--- Assignment ---
Every record must come back exactly as given.

==================================================

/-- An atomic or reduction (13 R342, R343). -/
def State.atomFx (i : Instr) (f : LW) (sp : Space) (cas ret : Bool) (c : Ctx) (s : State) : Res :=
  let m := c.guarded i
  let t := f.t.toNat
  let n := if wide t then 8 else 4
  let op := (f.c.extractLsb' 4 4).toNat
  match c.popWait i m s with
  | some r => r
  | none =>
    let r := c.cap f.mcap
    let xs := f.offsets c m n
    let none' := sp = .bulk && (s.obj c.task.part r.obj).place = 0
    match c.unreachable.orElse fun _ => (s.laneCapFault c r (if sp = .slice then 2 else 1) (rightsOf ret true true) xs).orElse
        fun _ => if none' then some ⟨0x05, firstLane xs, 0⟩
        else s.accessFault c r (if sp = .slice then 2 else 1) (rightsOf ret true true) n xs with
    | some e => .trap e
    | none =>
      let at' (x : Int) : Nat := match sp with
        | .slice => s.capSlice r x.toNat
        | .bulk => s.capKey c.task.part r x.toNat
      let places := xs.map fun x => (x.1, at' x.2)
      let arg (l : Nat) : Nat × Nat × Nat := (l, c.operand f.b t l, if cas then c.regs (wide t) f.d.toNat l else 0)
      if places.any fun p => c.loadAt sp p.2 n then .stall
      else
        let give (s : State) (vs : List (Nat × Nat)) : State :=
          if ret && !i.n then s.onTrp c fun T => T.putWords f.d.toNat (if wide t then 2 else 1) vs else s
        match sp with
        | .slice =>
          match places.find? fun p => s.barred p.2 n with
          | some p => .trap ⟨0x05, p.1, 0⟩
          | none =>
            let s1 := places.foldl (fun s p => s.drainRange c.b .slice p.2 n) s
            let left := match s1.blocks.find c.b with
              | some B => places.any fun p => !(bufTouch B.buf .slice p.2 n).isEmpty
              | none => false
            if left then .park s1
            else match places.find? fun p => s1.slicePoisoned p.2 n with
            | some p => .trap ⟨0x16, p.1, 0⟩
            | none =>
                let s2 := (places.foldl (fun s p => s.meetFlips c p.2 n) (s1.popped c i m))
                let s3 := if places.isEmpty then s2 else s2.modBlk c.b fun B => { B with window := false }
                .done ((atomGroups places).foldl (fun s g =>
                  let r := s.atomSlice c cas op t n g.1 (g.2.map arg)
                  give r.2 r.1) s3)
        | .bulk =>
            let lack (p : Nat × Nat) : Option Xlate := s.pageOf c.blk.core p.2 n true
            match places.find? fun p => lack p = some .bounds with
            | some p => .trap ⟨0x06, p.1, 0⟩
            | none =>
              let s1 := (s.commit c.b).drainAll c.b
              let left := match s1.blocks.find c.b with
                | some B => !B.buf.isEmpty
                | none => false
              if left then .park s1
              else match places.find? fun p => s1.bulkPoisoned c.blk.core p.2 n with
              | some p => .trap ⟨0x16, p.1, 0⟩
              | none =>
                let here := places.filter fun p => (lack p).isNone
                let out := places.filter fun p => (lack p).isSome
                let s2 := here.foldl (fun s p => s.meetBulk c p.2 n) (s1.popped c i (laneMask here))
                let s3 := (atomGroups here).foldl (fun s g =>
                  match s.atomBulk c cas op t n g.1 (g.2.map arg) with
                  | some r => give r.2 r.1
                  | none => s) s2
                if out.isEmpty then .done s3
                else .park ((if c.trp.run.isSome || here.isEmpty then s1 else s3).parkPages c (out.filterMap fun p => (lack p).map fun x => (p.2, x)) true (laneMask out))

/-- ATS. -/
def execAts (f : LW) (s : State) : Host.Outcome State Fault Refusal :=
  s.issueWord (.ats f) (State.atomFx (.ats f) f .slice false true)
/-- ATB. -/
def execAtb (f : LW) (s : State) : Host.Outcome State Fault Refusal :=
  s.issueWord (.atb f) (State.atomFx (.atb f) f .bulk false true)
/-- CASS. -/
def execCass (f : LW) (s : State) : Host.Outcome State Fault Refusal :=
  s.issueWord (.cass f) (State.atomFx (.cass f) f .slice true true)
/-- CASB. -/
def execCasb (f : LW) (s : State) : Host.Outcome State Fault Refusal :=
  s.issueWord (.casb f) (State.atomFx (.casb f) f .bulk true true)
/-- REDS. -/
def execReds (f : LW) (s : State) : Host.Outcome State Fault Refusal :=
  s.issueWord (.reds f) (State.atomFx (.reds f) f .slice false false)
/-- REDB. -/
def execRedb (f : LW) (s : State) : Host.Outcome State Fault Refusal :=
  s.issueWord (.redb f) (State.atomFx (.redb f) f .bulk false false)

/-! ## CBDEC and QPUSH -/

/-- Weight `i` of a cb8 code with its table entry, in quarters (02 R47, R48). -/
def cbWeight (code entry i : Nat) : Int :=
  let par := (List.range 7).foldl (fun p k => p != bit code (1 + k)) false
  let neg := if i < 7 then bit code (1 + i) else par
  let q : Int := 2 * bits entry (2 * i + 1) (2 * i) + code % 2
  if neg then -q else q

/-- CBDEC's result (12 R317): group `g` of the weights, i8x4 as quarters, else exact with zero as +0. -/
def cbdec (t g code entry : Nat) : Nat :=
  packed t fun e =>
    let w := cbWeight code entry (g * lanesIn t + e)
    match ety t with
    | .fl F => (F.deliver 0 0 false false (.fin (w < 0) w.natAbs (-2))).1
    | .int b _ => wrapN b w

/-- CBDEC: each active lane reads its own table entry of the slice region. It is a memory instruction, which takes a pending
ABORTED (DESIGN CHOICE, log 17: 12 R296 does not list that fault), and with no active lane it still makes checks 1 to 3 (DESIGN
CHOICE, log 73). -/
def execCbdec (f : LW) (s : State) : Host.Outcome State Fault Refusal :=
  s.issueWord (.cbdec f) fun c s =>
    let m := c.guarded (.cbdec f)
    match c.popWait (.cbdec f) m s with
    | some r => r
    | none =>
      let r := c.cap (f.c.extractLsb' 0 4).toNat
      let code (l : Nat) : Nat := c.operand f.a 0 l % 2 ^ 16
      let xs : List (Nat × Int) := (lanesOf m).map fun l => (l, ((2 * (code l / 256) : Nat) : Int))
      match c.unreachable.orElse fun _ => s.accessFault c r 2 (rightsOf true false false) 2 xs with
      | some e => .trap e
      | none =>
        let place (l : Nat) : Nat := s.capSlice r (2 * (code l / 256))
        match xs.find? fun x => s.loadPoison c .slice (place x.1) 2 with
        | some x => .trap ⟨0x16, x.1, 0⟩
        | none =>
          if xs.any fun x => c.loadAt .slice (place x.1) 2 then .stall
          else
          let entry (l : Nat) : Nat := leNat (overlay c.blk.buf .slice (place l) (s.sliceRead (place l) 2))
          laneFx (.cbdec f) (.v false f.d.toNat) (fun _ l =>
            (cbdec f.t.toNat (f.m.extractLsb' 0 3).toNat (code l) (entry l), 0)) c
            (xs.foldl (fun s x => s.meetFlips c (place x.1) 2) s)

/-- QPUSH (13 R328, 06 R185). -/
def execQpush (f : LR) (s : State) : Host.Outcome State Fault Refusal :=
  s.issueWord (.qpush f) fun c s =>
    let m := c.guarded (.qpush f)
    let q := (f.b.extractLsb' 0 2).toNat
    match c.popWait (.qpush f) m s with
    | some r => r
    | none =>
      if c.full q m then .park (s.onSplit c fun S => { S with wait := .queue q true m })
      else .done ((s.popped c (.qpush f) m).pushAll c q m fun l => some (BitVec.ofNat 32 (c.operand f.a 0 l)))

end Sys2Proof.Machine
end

==================================================

--- Exercise response ---
/-- An atomic or reduction (13 R342, R343). -/
def State.atomFx (i : Instr) (f : LW) (sp : Space) (cas ret : Bool) (c : Ctx) (s : State) : Res :=
  let m := c.guarded i
  let t := f.t.toNat
  let n := if wide t then 8 else 4
  let op := (f.c.extractLsb' 4 4).toNat
  match c.popWait i m s with
  | some r => r
  | none =>
    let r := c.cap f.mcap
    let xs := f.offsets c m n
    let none' := sp = .bulk && (s.obj c.task.part r.obj).place = 0
    match c.unreachable.orElse fun _ => (s.laneCapFault c r (if sp = .slice then 2 else 1) (rightsOf ret true true) xs).orElse
        fun _ => if none' then some ⟨0x05, firstLane xs, 0⟩
        else s.accessFault c r (if sp = .slice then 2 else 1) (rightsOf ret true true) n xs with
    | some e => .trap e
    | none =>
      let at' (x : Int) : Nat := match sp with
        | .slice => s.capSlice r x.toNat
        | .bulk => s.capKey c.task.part r x.toNat
      let places := xs.map fun x => (x.1, at' x.2)
      let arg (l : Nat) : Nat × Nat × Nat := (l, c.operand f.b t l, if cas then c.regs (wide t) f.d.toNat l else 0)
      if places.any fun p => c.loadAt sp p.2 n then .stall
      else
        let give (s : State) (vs : List (Nat × Nat)) : State :=
          if ret && !i.n then s.onTrp c fun T => T.putWords f.d.toNat (if wide t then 2 else 1) vs else s
        match sp with
        | .slice =>
          match places.find? fun p => s.barred p.2 n with
          | some p => .trap ⟨0x05, p.1, 0⟩
          | none =>
            let s1 := places.foldl (fun s p => s.drainRange c.b .slice p.2 n) s
            let left := match s1.blocks.find c.b with
              | some B => places.any fun p => !(bufTouch B.buf .slice p.2 n).isEmpty
              | none => false
            if left then .park s1
            else match places.find? fun p => s1.slicePoisoned p.2 n with
            | some p => .trap ⟨0x16, p.1, 0⟩
            | none =>
                let s2 := (places.foldl (fun s p => s.meetFlips c p.2 n) (s1.popped c i m))
                let s3 := if places.isEmpty then s2 else s2.modBlk c.b fun B => { B with window := false }
                .done ((atomGroups places).foldl (fun s g =>
                  let r := s.atomSlice c cas op t n g.1 (g.2.map arg)
                  give r.2 r.1) s3)
        | .bulk =>
            let lack (p : Nat × Nat) : Option Xlate := s.pageOf c.blk.core p.2 n true
            match places.find? fun p => lack p = some .bounds with
            | some p => .trap ⟨0x06, p.1, 0⟩
            | none =>
              let s1 := (s.commit c.b).drainAll c.b
              let left := match s1.blocks.find c.b with
                | some B => !B.buf.isEmpty
                | none => false
              if left then .park s1
              else match places.find? fun p => s1.bulkPoisoned c.blk.core p.2 n with
              | some p => .trap ⟨0x16, p.1, 0⟩
              | none =>
                let here := places.filter fun p => (lack p).isNone
                let out := places.filter fun p => (lack p).isSome
                let s2 := here.foldl (fun s p => s.meetBulk c p.2 n) (s1.popped c i (laneMask here))
                let s3 := (atomGroups here).foldl (fun s g =>
                  match s.atomBulk c cas op t n g.1 (g.2.map arg) with
                  | some r => give r.2 r.1
                  | none => s) s2
                if out.isEmpty then .done s3
                else .park ((if c.trp.run.isSome || here.isEmpty then s1 else s3).parkPages c (out.filterMap fun p => (lack p).map fun x => (p.2, x)) true (laneMask out))

/-- ATS. -/
def execAts (f : LW) (s : State) : Host.Outcome State Fault Refusal :=
  s.issueWord (.ats f) (State.atomFx (.ats f) f .slice false true)
/-- ATB. -/
def execAtb (f : LW) (s : State) : Host.Outcome State Fault Refusal :=
  s.issueWord (.atb f) (State.atomFx (.atb f) f .bulk false true)
/-- CASS. -/
def execCass (f : LW) (s : State) : Host.Outcome State Fault Refusal :=
  s.issueWord (.cass f) (State.atomFx (.cass f) f .slice true true)
/-- CASB. -/
def execCasb (f : LW) (s : State) : Host.Outcome State Fault Refusal :=
  s.issueWord (.casb f) (State.atomFx (.casb f) f .bulk true true)
/-- REDS. -/
def execReds (f : LW) (s : State) : Host.Outcome State Fault Refusal :=
  s.issueWord (.reds f) (State.atomFx (.reds f) f .slice false false)
/-- REDB. -/
def execRedb (f : LW) (s : State) : Host.Outcome State Fault Refusal :=
  s.issueWord (.redb f) (State.atomFx (.redb f) f .bulk false false)

/-! ## CBDEC and QPUSH -/

/-- Weight `i` of a cb8 code with its table entry, in quarters (02 R47, R48). -/
def cbWeight (code entry i : Nat) : Int :=
  let par := (List.range 7).foldl (fun p k => p != bit code (1 + k)) false
  let neg := if i < 7 then bit code (1 + i) else par
  let q : Int := 2 * bits entry (2 * i + 1) (2 * i) + code % 2
  if neg then -q else q

/-- CBDEC's result (12 R317): group `g` of the weights, i8x4 as quarters, else exact with zero as +0. -/
def cbdec (t g code entry : Nat) : Nat :=
  packed t fun e =>
    let w := cbWeight code entry (g * lanesIn t + e)
    match ety t with
    | .fl F => (F.deliver 0 0 false false (.fin (w < 0) w.natAbs (-2))).1
    | .int b _ => wrapN b w

/-- CBDEC: each active lane reads its own table entry of the slice region. It is a memory instruction, which takes a pending
ABORTED (DESIGN CHOICE, log 17: 12 R296 does not list that fault), and with no active lane it still makes checks 1 to 3 (DESIGN
CHOICE, log 73). -/
def execCbdec (f : LW) (s : State) : Host.Outcome State Fault Refusal :=
  s.issueWord (.cbdec f) fun c s =>
    let m := c.guarded (.cbdec f)
    match c.popWait (.cbdec f) m s with
    | some r => r
    | none =>
      let r := c.cap (f.c.extractLsb' 0 4).toNat
      let code (l : Nat) : Nat := c.operand f.a 0 l % 2 ^ 16
      let xs : List (Nat × Int) := (lanesOf m).map fun l => (l, ((2 * (code l / 256) : Nat) : Int))
      match c.unreachable.orElse fun _ => s.accessFault c r 2 (rightsOf true false false) 2 xs with
      | some e => .trap e
      | none =>
        let place (l : Nat) : Nat := s.capSlice r (2 * (code l / 256))
        match xs.find? fun x => s.loadPoison c .slice (place x.1) 2 with
        | some x => .trap ⟨0x16, x.1, 0⟩
        | none =>
          if xs.any fun x => c.loadAt .slice (place x.1) 2 then .stall
          else
          let entry (l : Nat) : Nat := leNat (overlay c.blk.buf .slice (place l) (s.sliceRead (place l) 2))
          laneFx (.cbdec f) (.v false f.d.toNat) (fun _ l =>
            (cbdec f.t.toNat (f.m.extractLsb' 0 3).toNat (code l) (entry l), 0)) c
            (xs.foldl (fun s x => s.meetFlips c (place x.1) 2) s)

/-- QPUSH (13 R328, 06 R185). -/
def execQpush (f : LR) (s : State) : Host.Outcome State Fault Refusal :=
  s.issueWord (.qpush f) fun c s =>
    let m := c.guarded (.qpush f)
    let q := (f.b.extractLsb' 0 2).toNat
    match c.popWait (.qpush f) m s with
    | some r => r
    | none =>
      if c.full q m then .park (s.onSplit c fun S => { S with wait := .queue q true m })
      else .done ((s.popped c (.qpush f) m).pushAll c q m fun l => some (BitVec.ofNat 32 (c.operand f.a 0 l)))

end Sys2Proof.Machine
end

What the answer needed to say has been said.